Overall, this notebook is mostly here to show you why you should focus on simple things first: If you cannot produce something meaningful with an old-school model, that is either because

1. You do not have sufficient training data and need to make use modern transfer learning.
2. Your dataset is not adequate to solve the problem at hand; E.g., too noisy data/annotations is a pretty common issue.

(And if you are not sure what problem it is, you should assume it is the latter.)
You will save yourself lots of time and pain if you first start with the simple models we saw on day one to evaluate how far you will be able to go with the data you have.
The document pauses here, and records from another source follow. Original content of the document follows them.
-- ==== Sys2Proof/Tests/Slice0.lean ====
section
/-! SUPPORT. The package's own tests: words of every form, one step of every kind of instruction, and for every statement with
hypotheses the states and operands that meet them. -/

set_option Elab.async false

namespace Sys2Proof.Tests
open Sys2Proof Sys2Proof.Machine

def reads (p : BitVec 32 × Instr) : Bool := match decodeWord p.1 with
  | .ok j => j == p.2
  | .error _ => false

theorem test_decode_00 : [
    (0x000E0001#32, (.trap 14)),
    (0x00000002#32, .sysc),
    (0x00000003#32, .kret),
    (0x0000A944#32, (.brk 677)),
    (0x000E0005#32, (.nap 14)),
    (0x00000006#32, .done),
    (0x00000007#32, .yield),
    (0x00000008#32, .fencei),
    (0x000E5909#32, (.tlbinv 14 11 .system)),
    (0x0000280A#32, (.sethue 5)),
    (0x000E000B#32, (.halt 14)),
    (0x000E000C#32, (.pwrh 14))].all reads = true := by decide

theorem test_decode_01 : [
    (0x06AE5800#32, (.add 21 14 11)),
    (0x06AE5801#32, (.sub 21 14 11)),
    (0x06AE5802#32, (.and 21 14 11)),
    (0x06AE5803#32, (.or 21 14 11)),
    (0x06AE5804#32, (.xor 21 14 11)),
    (0x06AE5805#32, (.andn 21 14 11)),
    (0x06AE5806#32, (.sll 21 14 11)),
    (0x06AE5807#32, (.srl 21 14 11)),
    (0x06AE5808#32, (.sra 21 14 11)),
    (0x06AE5809#32, (.rol 21 14 11)),
    (0x06AE580A#32, (.slt 21 14 11)),
    (0x06AE580B#32, (.sltu 21 14 11)),
    (0x06AE580C#32, (.min 21 14 11)),
    (0x06AE580D#32, (.max 21 14 11)),
    (0x06AE580E#32, (.minu 21 14 11)),
    (0x06AE580F#32, (.maxu 21 14 11)),
    (0x06AE0010#32, (.clz 21 14)),
    (0x06AE0011#32, (.ctz 21 14)),
    (0x06AE0012#32, (.popc 21 14)),
    (0x06AE0013#32, (.brev 21 14)),
    (0x06AE0014#32, (.bswap 21 14)),
    (0x06AE5815#32, (.ilv 21 14 11)),
    (0x06AE5E96#32, (.ilv3 21 14 11 26)),
    (0x06AE0017#32, (.dilv 21 14)),
    (0x06AE0018#32, (.dilv3 21 14)),
    (0x06AE5E99#32, (.sel 21 14 11 26)),
    (0x06AE581A#32, (.addw 21 14 11)),
    (0x06AE581B#32, (.subw 21 14 11))].all reads = true := by decide

theorem test_decode_02 : [
    (0x0AAE5800#32, (.mul 21 14 11)),
    (0x0AAE5801#32, (.mulh 21 14 11)),
    (0x0AAE5802#32, (.mulhu 21 14 11)),
    (0x0AAE5803#32, (.mulw 21 14 11)),
    (0x0AAE5804#32, (.div 21 14 11)),
    (0x0AAE5805#32, (.divu 21 14 11)),
    (0x0AAE5806#32, (.rem 21 14 11)),
    (0x0AAE5807#32, (.remu 21 14 11)),
    (0x0AAE5E88#32, (.madd 21 14 11 26))].all reads = true := by decide

theorem test_decode_03 : [
    (0x0EAE9560#32, (.extr 21 14 37 22 false))].all reads = true := by decide

theorem test_decode_04 : [
    (0x12AE9560#32, (.insf 21 14 37 22))].all reads = true := by decide

theorem test_decode_07 : [
    (0x1EA003A7#32, (.csrr 21 0x3a7)),
    (0x1EAE13A7#32, (.csrw 21 14 0x3a7)),
    (0x1EAE23A7#32, (.csrs 21 14 0x3a7)),
    (0x1EAE33A7#32, (.csrc 21 14 0x3a7))].all reads = true := by decide

theorem test_decode_08 : [
    (0x22AE9C35#32, (.addi 21 14 0x9c35))].all reads = true := by decide

theorem test_decode_09 : [
    (0x26AE9C35#32, (.andi 21 14 0x9c35))].all reads = true := by decide

theorem test_decode_0a : [
    (0x2AAE9C35#32, (.ori 21 14 0x9c35))].all reads = true := by decide

theorem test_decode_0b : [
    (0x2EAE9C35#32, (.xori 21 14 0x9c35))].all reads = true := by decide

theorem test_decode_0c : [
    (0x32AE002B#32, (.slli 21 14 43)),
    (0x32AE006B#32, (.srli 21 14 43)),
    (0x32AE00AB#32, (.srai 21 14 43)),
    (0x32AE00EB#32, (.roli 21 14 43))].all reads = true := by decide

theorem test_decode_0d : [
    (0x36AE9C35#32, (.slti 21 14 0x9c35))].all reads = true := by decide

theorem test_decode_0e : [
    (0x3AAE9C35#32, (.sltiu 21 14 0x9c35))].all reads = true := by decide

theorem test_decode_0f : [
    (0x3EA09C35#32, (.lhi 21 0x9c35))].all reads = true := by decide

theorem test_decode_10 : [
    (0x42A09C35#32, (.addpc 21 0x9c35))].all reads = true := by decide

theorem test_decode_11 : [
    (0x456E9C35#32, (.beq 11 14 0x9c35))].all reads = true := by decide

theorem test_decode_12 : [
    (0x496E9C35#32, (.bne 11 14 0x9c35))].all reads = true := by decide

theorem test_decode_13 : [
    (0x4D6E9C35#32, (.blt 11 14 0x9c35))].all reads = true := by decide

theorem test_decode_14 : [
    (0x516E9C35#32, (.bge 11 14 0x9c35))].all reads = true := by decide

theorem test_decode_15 : [
    (0x556E9C35#32, (.bltu 11 14 0x9c35))].all reads = true := by decide

theorem test_decode_16 : [
    (0x596E9C35#32, (.bgeu 11 14 0x9c35))].all reads = true := by decide

theorem test_decode_17 : [
    (0x5EABCDE5#32, (.jmp 0x2abcde5))].all reads = true := by decide

theorem test_decode_18 : [
    (0x62ABCDE5#32, (.jal 0x2abcde5))].all reads = true := by decide

theorem test_decode_19 : [
    (0x66AE9C35#32, (.jalr 21 14 0x9c35))].all reads = true := by decide

theorem test_decode_1a : [
    (0x680E000D#32, (.loop 14 13))].all reads = true := by decide

theorem test_decode_1b : [
    (0x6EAE0000#32, (.xrd 21 14)),
    (0x6C0E5801#32, (.xwr 14 11))].all reads = true := by decide

theorem test_decode_1c : [
    (0x72AE5800#32, (.fadd 21 14 11 .single)),
    (0x72AE5821#32, (.fsub 21 14 11 .double)),
    (0x72AE5802#32, (.fmul 21 14 11 .single)),
    (0x72AE5823#32, (.fdiv 21 14 11 .double)),
    (0x72AE0004#32, (.fsqrt 21 14 .single)),
    (0x72AE5825#32, (.fmin 21 14 11 .double)),
    (0x72AE5806#32, (.fmax 21 14 11 .single)),
    (0x72AE5827#32, (.feq 21 14 11 .double)),
    (0x72AE5808#32, (.flt 21 14 11 .single)),
    (0x72AE5829#32, (.fle 21 14 11 .double)),
    (0x72AE000A#32, (.fclass 21 14 .single)),
    (0x72AE58AB#32, (.fsgn 21 14 11 .xor .double)),
    (0x72AE000C#32, (.fcvti 21 14 .sl .single)),
    (0x72AE00ED#32, (.fcvtf 21 14 .uw .double)),
    (0x72AE000E#32, (.fcvtp 21 14 .other .single))].all reads = true := by decide

theorem test_decode_1d : [
    (0x76AE5EA0#32, (.fma 21 14 11 26 .double)),
    (0x76AE5E81#32, (.fms 21 14 11 26 .single)),
    (0x76AE5EA2#32, (.fnma 21 14 11 26 .double)),
    (0x76AE5E83#32, (.fnms 21 14 11 26 .single))].all reads = true := by decide

theorem test_decode_20 : [
    (0x82AE7A53#32, (.ld 21 14 .d true 0xa53))].all reads = true := by decide

theorem test_decode_21 : [
    (0x866E0A53#32, (.st 19 14 .b false 0xa53))].all reads = true := by decide

theorem test_decode_22 : [
    (0x8AAE58C0#32, (.ldx 21 14 11 .d))].all reads = true := by decide

theorem test_decode_23 : [
    (0x8E6E5880#32, (.stx 19 14 11 .w))].all reads = true := by decide

theorem test_decode_24 : [
    (0x92AE1A53#32, (.vld 21 14 true 0xa53))].all reads = true := by decide

theorem test_decode_25 : [
    (0x972E0A53#32, (.vst 25 14 false 0xa53))].all reads = true := by decide

theorem test_decode_26 : [
    (0x9AAE5800#32, (.vlds 21 14 11))].all reads = true := by decide

theorem test_decode_27 : [
    (0x9F2E5800#32, (.vsts 25 14 11))].all reads = true := by decide

theorem test_decode_28 : [
    (0xA2AE9800#32, (.vldg 21 14 19))].all reads = true := by decide

theorem test_decode_29 : [
    (0xA72E9800#32, (.vstg 25 14 19))].all reads = true := by decide

theorem test_decode_2a : [
    (0xA92E1A53#32, (.dld 9 14 true 0xa53))].all reads = true := by decide

theorem test_decode_2b : [
    (0xAD2E0A53#32, (.dst 9 14 false 0xa53))].all reads = true := by decide

theorem test_decode_2c : [
    (0xB2AE5AD0#32, (.amoadd 21 14 11 .acq .field .d)),
    (0xB2AE5801#32, (.amoand 21 14 11 .none .strand .w)),
    (0xB2AE5E92#32, (.amoor 21 14 11 .acqrel .sheaf .d)),
    (0xB2AE5D03#32, (.amoxor 21 14 11 .rel .system .w)),
    (0xB2AE5A54#32, (.amomin 21 14 11 .acq .core .d)),
    (0xB2AE58C5#32, (.amomax 21 14 11 .none .field .w)),
    (0xB2AE5E16#32, (.amominu 21 14 11 .acqrel .strand .d)),
    (0xB2AE5C87#32, (.amomaxu 21 14 11 .rel .sheaf .w)),
    (0xB2AE5B18#32, (.amoswap 21 14 11 .acq .system .d)),
    (0xB2AE5849#32, (.amofadd 21 14 11 .none .core .w))].all reads = true := by decide

theorem test_decode_2d : [
    (0xB6AE5EBB#32, (.cas 21 14 11 26 .d .acqrel .field))].all reads = true := by decide

theorem test_decode_2e : [
    (0xB8001000#32, (.fence .acq .strand 0))].all reads = true := by decide

theorem test_decode_2f : [
    (0xBC0E5800#32, (.waitw 14 11)),
    (0xBCA0C901#32, (.waitc 5 201))].all reads = true := by decide

theorem test_decode_30 : [
    (0xC2AA9AE0#32, (.vadd 21 10 19 2 .f32)),
    (0xC2AA9AC1#32, (.vsub 21 10 19 2 .f16)),
    (0xC2AA9AA2#32, (.vmul 21 10 19 2 .zw)),
    (0xC2AA9A83#32, (.vma 21 10 19 2 .zh)),
    (0xC2AA9A64#32, (.vmin 21 10 19 2 .zb)),
    (0xC2AA9A45#32, (.vmax 21 10 19 2 .iw)),
    (0xC2AA9A86#32, (.vand 21 10 19 2 .zh)),
    (0xC2AA9AA7#32, (.vor 21 10 19 2 .zw)),
    (0xC2AA9A08#32, (.vxor 21 10 19 2 .ib)),
    (0xC2AA9A29#32, (.vandn 21 10 19 2 .ih)),
    (0xC2AA9A4A#32, (.vshl 21 10 19 2 .iw)),
    (0xC2AA9A6B#32, (.vshr 21 10 19 2 .zb)),
    (0xC2AA024C#32, (.vabs 21 10 2 .iw)),
    (0xC2AA02CD#32, (.vneg 21 10 2 .f16)),
    (0xC2AA9A2E#32, (.vsel 21 10 19 2 .ih)),
    (0xC2AA9A2F#32, (.vaddsat 21 10 19 2 .ih)),
    (0xC2AA9A50#32, (.vsubsat 21 10 19 2 .iw)),
    (0xC2AA9A71#32, (.vmulh 21 10 19 2 .zb)),
    (0xC2AA9A72#32, (.vdot4 21 10 19 2 .zb)),
    (0xC2AA9A93#32, (.vdot2 21 10 19 2 .zh))].all reads = true := by decide

theorem test_decode_31 : [
    (0xC6AE0260#32, (.vbcast 21 14 2 .zb)),
    (0xC6AE5841#32, (.vmovx 21 14 11 .iw)),
    (0xC6AA5822#32, (.vextx 21 10 11 .ih)),
    (0xC6AA9A03#32, (.vperm 21 10 19 2 .ib)),
    (0xC6AA5AE4#32, (.vrot 21 10 11 2 .f32)),
    (0xC6AA02C5#32, (.vredadd 21 10 2 .f16)),
    (0xC6AA02A6#32, (.vredmin 21 10 2 .zw)),
    (0xC6AA0287#32, (.vredmax 21 10 2 .zh)),
    (0xC6AAC2C8#32, (.vcvt 21 10 true 8 2 .f16)),
    (0xC6AA02E9#32, (.vrcp 21 10 2 .f32)),
    (0xC6AA02CA#32, (.vrsq 21 10 2 .f16)),
    (0xC6AA02EB#32, (.vexp2 21 10 2 .f32)),
    (0xC6AA02EC#32, (.vlog2 21 10 2 .f32)),
    (0xC6AA02CD#32, (.vsin 21 10 2 .f16)),
    (0xC6AA02EE#32, (.vcos 21 10 2 .f32)),
    (0xC6AA9ACF#32, (.venc12 21 10 19 2)),
    (0xC6AA9890#32, (.vpack 21 10 19 .zh)),
    (0xC6AA08B1#32, (.vunpack 21 10 1 .zw))].all reads = true := by decide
Overall: Can one beat the state-of-the-art in text classification with deep learning? Yes, by using the very latest transfer learning techniques from Google, AllenAI, and others. But even then, remember: It is still tricky, and requires significant (hardware) resources.

## Take-home message

In the opinion of your instructor, particularly the deep learning literature is *littered* with evaluation results that claim to beat all former state-of-the-art, but indeed are quite frequently not much better, or ex-aequo, and often even worse. That typically happens because the evalution conditions are poorly chosen and do not match the earlier literature.

Computer vision (CV), machine translation (MT), and dependency parsing (DP) are the famous cases where deep learning indeed has "pushed the envelope" by a substantial margin *on the **same**, **public** (and often, small) community datasets* for evaluating the approach and comparing it to existing methods. Yet, nearly no paper at all discusses how much more resources go into setting up, developing, training, and using deep learning models. And, at least for NLP and text mining, the gap between current deep learning models and all the other, equally important approaches is by far not as wide as what we saw in CV and MT.